What the exercise asks: Reproduce each line of the entries that carries "when".

——

-- ==== Sys2Proof/WellFormed.lean ====
section
/-! DEFINITION. WellFormed.lean: which field values an instruction may hold (R61 to R73 and each entry). `Instr.legal`
is the ILLEGAL_ENCODING check of R76, `Instr.hintOk` its HINT_UNSUPPORTED check; both hold of a well-formed one. -/

namespace Sys2Proof

/-- What a 6-bit register field of an opcode names (R71); `none` marks a field that must be 0 (R73). -/
inductive RegUse where
  | none
  | x
  | v
  | k
  | kDest
  | lq
  | cc
  | stash
  | lane
  | pair
  deriving DecidableEq, Repr

/-- R71: the numbers a field of each class may hold. -/
def RegUse.ok (u : RegUse) (r : BitVec 6) : Bool :=
  match u with
  | .none => r == 0
  | .x => r.toNat < 32
  | .v => true
  | .k => r.toNat < 8
  | .kDest => 0 < r.toNat && r.toNat < 8
  | .lq => r.toNat < 4
  | .cc => r.toNat < 8
  | .stash => r.toNat < 16
  | .lane => r.toNat < 16
  | .pair => 1 ≤ r.toNat && r.toNat ≤ 30

/-- A set of TY codes, bit t for code t (R35); `tyNone` is the set of an opcode that does not use TY (R71). -/
abbrev TySet := BitVec 16

def tyNone : TySet := 0x0001
def tyInt : TySet := 0x00FF
def tyFp : TySet := 0x0F00
def tyIntFp : TySet := 0x0FFF
def tyNoSq : TySet := 0x7FFF
def tyPlain : TySet := 0x3FFF

/-- `ty` is one of the set's codes. -/
def TySet.has (s : TySet) (ty : BitVec 4) : Bool := bitAt s ty.toNat

/-- The element width in bits of a type code (R35); 6 for LNS6, 512 for a square. -/
def tyBits (ty : BitVec 4) : Nat :=
  if ty.toNat < 8 then 8 <<< (ty.toNat / 2)
  else match ty.toNat with
    | 0x8 => 16
    | 0x9 => 16
    | 0xA => 32
    | 0xB => 64
    | 0xC => 8
    | 0xD => 8
    | 0xE => 6
    | _ => 512

/-- How an opcode of format X uses its fields. -/
structure UseX where
  d : RegUse := .none
  a : RegUse := .none
  b : RegUse := .none
  c : RegUse := .none
  tys : TySet := tyNone
  k : Bool := false
  ls : Bool := false
  fn : BitVec 15 := 0
  deriving DecidableEq, Repr

/-- R71, R73 for format X: register classes, TY, K, LS and the FN bits the entry leaves unassigned. -/
def FX.fits (f : FX) (u : UseX) : Bool :=
  u.d.ok f.d && u.a.ok f.a && u.b.ok f.b && u.c.ok f.c && u.tys.has f.ty && (u.k || f.k == 0) &&
    (if u.ls then f.ls.toNat ≤ 4 else f.ls == 0) && (f.fn &&& ~~~u.fn) == 0

/-- FN[lo + len - 1 : lo] of a format X word, as a number. -/
def FX.fnAt (f : FX) (lo len : Nat) : Nat := (slice f.fn lo len).toNat

/-- How an opcode of format J uses its fields. -/
structure UseJ where
  d : RegUse := .none
  a : RegUse := .none
  tys : TySet := tyNone
  k : Bool := false
  ls : Bool := false
  deriving DecidableEq, Repr

/-- R71, R73 for format J, the immediate apart. -/
def FJ.fits (f : FJ) (u : UseJ) : Bool :=
  u.d.ok f.d && u.a.ok f.a && u.tys.has f.ty && (u.k || f.k == 0) && (if u.ls then f.ls.toNat ≤ 4 else f.ls == 0)

/-- IMM read as a signed number (R66). -/
def FJ.simm (f : FJ) : Int := f.imm.toInt

/-- How an opcode of format M uses its fields. -/
structure UseM where
  d : RegUse := .none
  a : Bool := true
  b : RegUse := .none
  tys : TySet := tyNone
  k : Bool := false
  ls : Bool := false
  cce : Bool := false
  fn : BitVec 8 := 0
  ofs : Bool := true
  deriving DecidableEq, Repr

/-- R71, R73 for format M. -/
def FM.fits (f : FM) (u : UseM) : Bool :=
  u.d.ok f.d && (u.a || f.a == 0) && u.b.ok f.b && u.tys.has f.ty && (u.k || f.k == 0) &&
    (if u.ls then f.ls.toNat ≤ 4 else f.ls == 0) && (u.cce || f.cce == 0) && (f.cce == 1 || f.cc == 0) &&
    (f.fn &&& ~~~u.fn) == 0 && (u.ofs || f.ofs == 0)

/-- FN[lo + len - 1 : lo] of a format M word, as a number. -/
def FM.fnAt (f : FM) (lo len : Nat) : Nat := (slice f.fn lo len).toNat

/-- How an opcode of format T uses its fields (R275). -/
structure UseT where
  mt : Bool := true
  ms : Bool := false
  a : RegUse := .none
  b : RegUse := .none
  tys : TySet := tyNone
  tybs : TySet := tyNone
  k : Bool := false
  ls : Bool := false
  cce : Bool := true
  fn : BitVec 15 := 0
  deriving DecidableEq, Repr

/-- R71, R73 for format T. -/
def FT.fits (f : FT) (u : UseT) : Bool :=
  (u.mt || f.mt == 0) && (u.ms || f.ms == 0) && u.a.ok f.a && u.b.ok f.b && u.tys.has f.ty && u.tybs.has f.tyb &&
    (u.k || f.k == 0) && (if u.ls then f.ls.toNat ≤ 4 else f.ls == 0) && (u.cce || f.cce == 0) &&
    (f.cce == 1 || f.cc == 0) && (f.fn &&& ~~~u.fn) == 0

/-- FN[lo + len - 1 : lo] of a format T word, as a number. -/
def FT.fnAt (f : FT) (lo len : Nat) : Nat := (slice f.fn lo len).toNat

/-- A scope field (R126) that is not 6 or 7, and is nonzero only with `.aq` or `.rl`. -/
def scopeOk (scope : Nat) (ordered : Bool) : Bool := scope ≤ 5 && (scope == 0 || ordered)

/-- R255: the operand pairings of MOPA, MOPS and MOPT. -/
def pairingOk (ty tyb : BitVec 4) : Bool :=
  match ty.toNat with
  | 0xA => tyb == 0xA
  | 0x8 | 0x9 => TySet.has 0xF300 tyb
  | 0xC | 0xD | 0xE => TySet.has 0xF000 tyb
  | _ => false

/-- R302: the types each atomic operation accepts. -/
def atomicTyOk (op : Nat) (ty : BitVec 4) : Bool :=
  match op with
  | 0 => TySet.has 0x04F0 ty
  | 1 => TySet.has 0x06F0 ty
  | 2 | 3 | 4 | 5 | 6 => TySet.has 0x00F0 ty
  | _ => false

/-- R172: the numbers of the state registers. -/
def snOk (sn : BitVec 12) : Bool :=
  let n := sn.toNat
  n ≤ 0x00E || (0x010 ≤ n && n ≤ 0x013) || (0x020 ≤ n && n ≤ 0x024) || (0x030 ≤ n && n ≤ 0x037) || n == 0x040 ||
    (0x050 ≤ n && n ≤ 0x053) || n == 0x061 || (0x100 ≤ n && n ≤ 0x110)

/-- R142: a bit field lies inside the word. -/
def FX.fieldOk (f : FX) : Bool := f.fnAt 0 6 + f.fnAt 6 6 + 1 ≤ 64

/-- R211: `.sat` in FN[0] is for integer types. -/
def FX.satOk (f : FX) : Bool := !bitAt f.fn 0 || f.ty.toNat < 8

/-- The FN rules of VSCAN and VSEGRED (R226, R227): OP and the integer-add `.sat`. -/
def FX.scanOk (f : FX) : Bool := f.fnAt 0 2 ≤ 2 && (!bitAt f.fn 3 || (f.ty.toNat < 8 && f.fnAt 0 2 == 0))

/-- CC of SSCAN, SSSTEP and SSRST is 0 when CCE, FN[3], is 0 (R285). -/
def FX.ccOk (f : FX) : Bool := bitAt f.fn 3 || f.fnAt 0 3 == 0

/-- R239: the form rules of VRED. -/
def FM.vredOk (f : FM) : Bool :=
  let dst := f.fnAt 2 2
  let op := f.fnAt 6 2
  let isInt := f.ty.toNat < 8
  dst ≤ 2 && (!bitAt f.fn 1 || (isInt && op != 3)) && (dst == 1 || f.fnAt 4 2 == 0) &&
    (dst == 2 || (f.a == 0 && f.ofs == 0)) && (dst == 0 || f.b == 0) && (dst != 1 || isInt || op == 3)

/-- R228: the form rules of VLD. -/
def FM.vldOk (f : FM) : Bool :=
  let sq := f.ty == 0xF
  let s := bitAt f.fn 0
  !(s && (sq || f.ty == 0xE)) && (sq || (!bitAt f.fn 1 && f.fnAt 2 3 == 0)) && (s || sq || f.b == 0)

/-- R234, R235: the form rules of VST. -/
def FM.vstOk (f : FM) : Bool :=
  let s := bitAt f.fn 1
  scopeOk (f.fnAt 3 3) (bitAt f.fn 2) && (s || f.b == 0) && !(s && f.ty == 0xE)

/-- R284: a configuration value, with the bits the immediate form may hold. -/
def sscfgImmOk (g : BitVec 32) : Bool := (g &&& 0xFFF88080) == 0 && (slice g 16 3).toNat ≤ 4

/-- R284: SSCFG's immediate and register forms. -/
def FJ.sscfgOk (f : FJ) : Bool := if f.a == 0 then sscfgImmOk f.imm else f.imm == 0

/-- R232: the part of IMM a VSPLAT of each type uses, and no immediate beside a register. -/
def FJ.vsplatOk (f : FJ) : Bool :=
  if f.a == 0 then
    match f.ty.toNat with
    | 0x8 | 0x9 => f.imm.toNat < 0x10000
    | 0xC | 0xD => f.imm.toNat < 0x100
    | 0xE => f.imm.toNat < 0x40
    | _ => true
  else f.imm == 0

/-- Which class each register field of a compact slot has, by COP (R62): D, then A. -/
def copUse (cop : BitVec 5) : RegUse × RegUse :=
  let n := cop.toNat
  if n ≤ 0x07 then (.x, .x)
  else if n ≤ 0x0A then (.x, .none)
  else if n ≤ 0x10 then (.x, .x)
  else if n == 0x11 then (.none, .none)
  else if n ≤ 0x19 then (.v, .v)
  else if n ≤ 0x1B then (.v, .none)
  else if n ≤ 0x1D then (.v, .x)
  else (.v, .v)

/-- R61, R62: the field values a slot of each COP accepts. -/
def Slot.fits (s : Slot) : Bool :=
  let n := s.cop.toNat
  let r := s.args
  let immOk : Bool :=
    if 0x08 ≤ n && n ≤ 0x0A then true
    else if n == 0x0C then r.imm.toNat ≤ 3
    else if n == 0x10 then r.imm.toNat ≤ 1
    else if n == 0x1A || n == 0x1B then r.imm.toNat < tyBits r.ty
    else if n == 0x1F then r.imm.toNat ≤ 1 || (r.imm == 2 && r.ty.toNat < 8)
    else r.imm == 0
  let tys : TySet :=
    if n ≤ 0x0D || n == 0x11 || n == 0x1E then tyNone
    else if n ≤ 0x10 then 0x0400
    else if 0x17 ≤ n && n ≤ 0x1B then tyInt
    else tyIntFp
  let kOk : Bool := (0x12 ≤ n && n != 0x1E) || r.k == 0
  (copUse s.cop).1.ok r.d && (copUse s.cop).2.ok r.a && tys.has r.ty && kOk && immOk

/-- The registers a slot names: its D, and its A when A is a register (R63). A NOP names none. -/
def Slot.dest (s : Slot) : Option (RegUse × BitVec 6) :=
  if s.cop == 0x11 then none else some ((copUse s.cop).1, s.args.d)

——

Written response:
/-- CC of SSCAN, SSSTEP and SSRST is 0 when CCE, FN[3], is 0 (R285). -/
/-- The registers a slot names: its D, and its A when A is a register (R63). A NOP names none. -/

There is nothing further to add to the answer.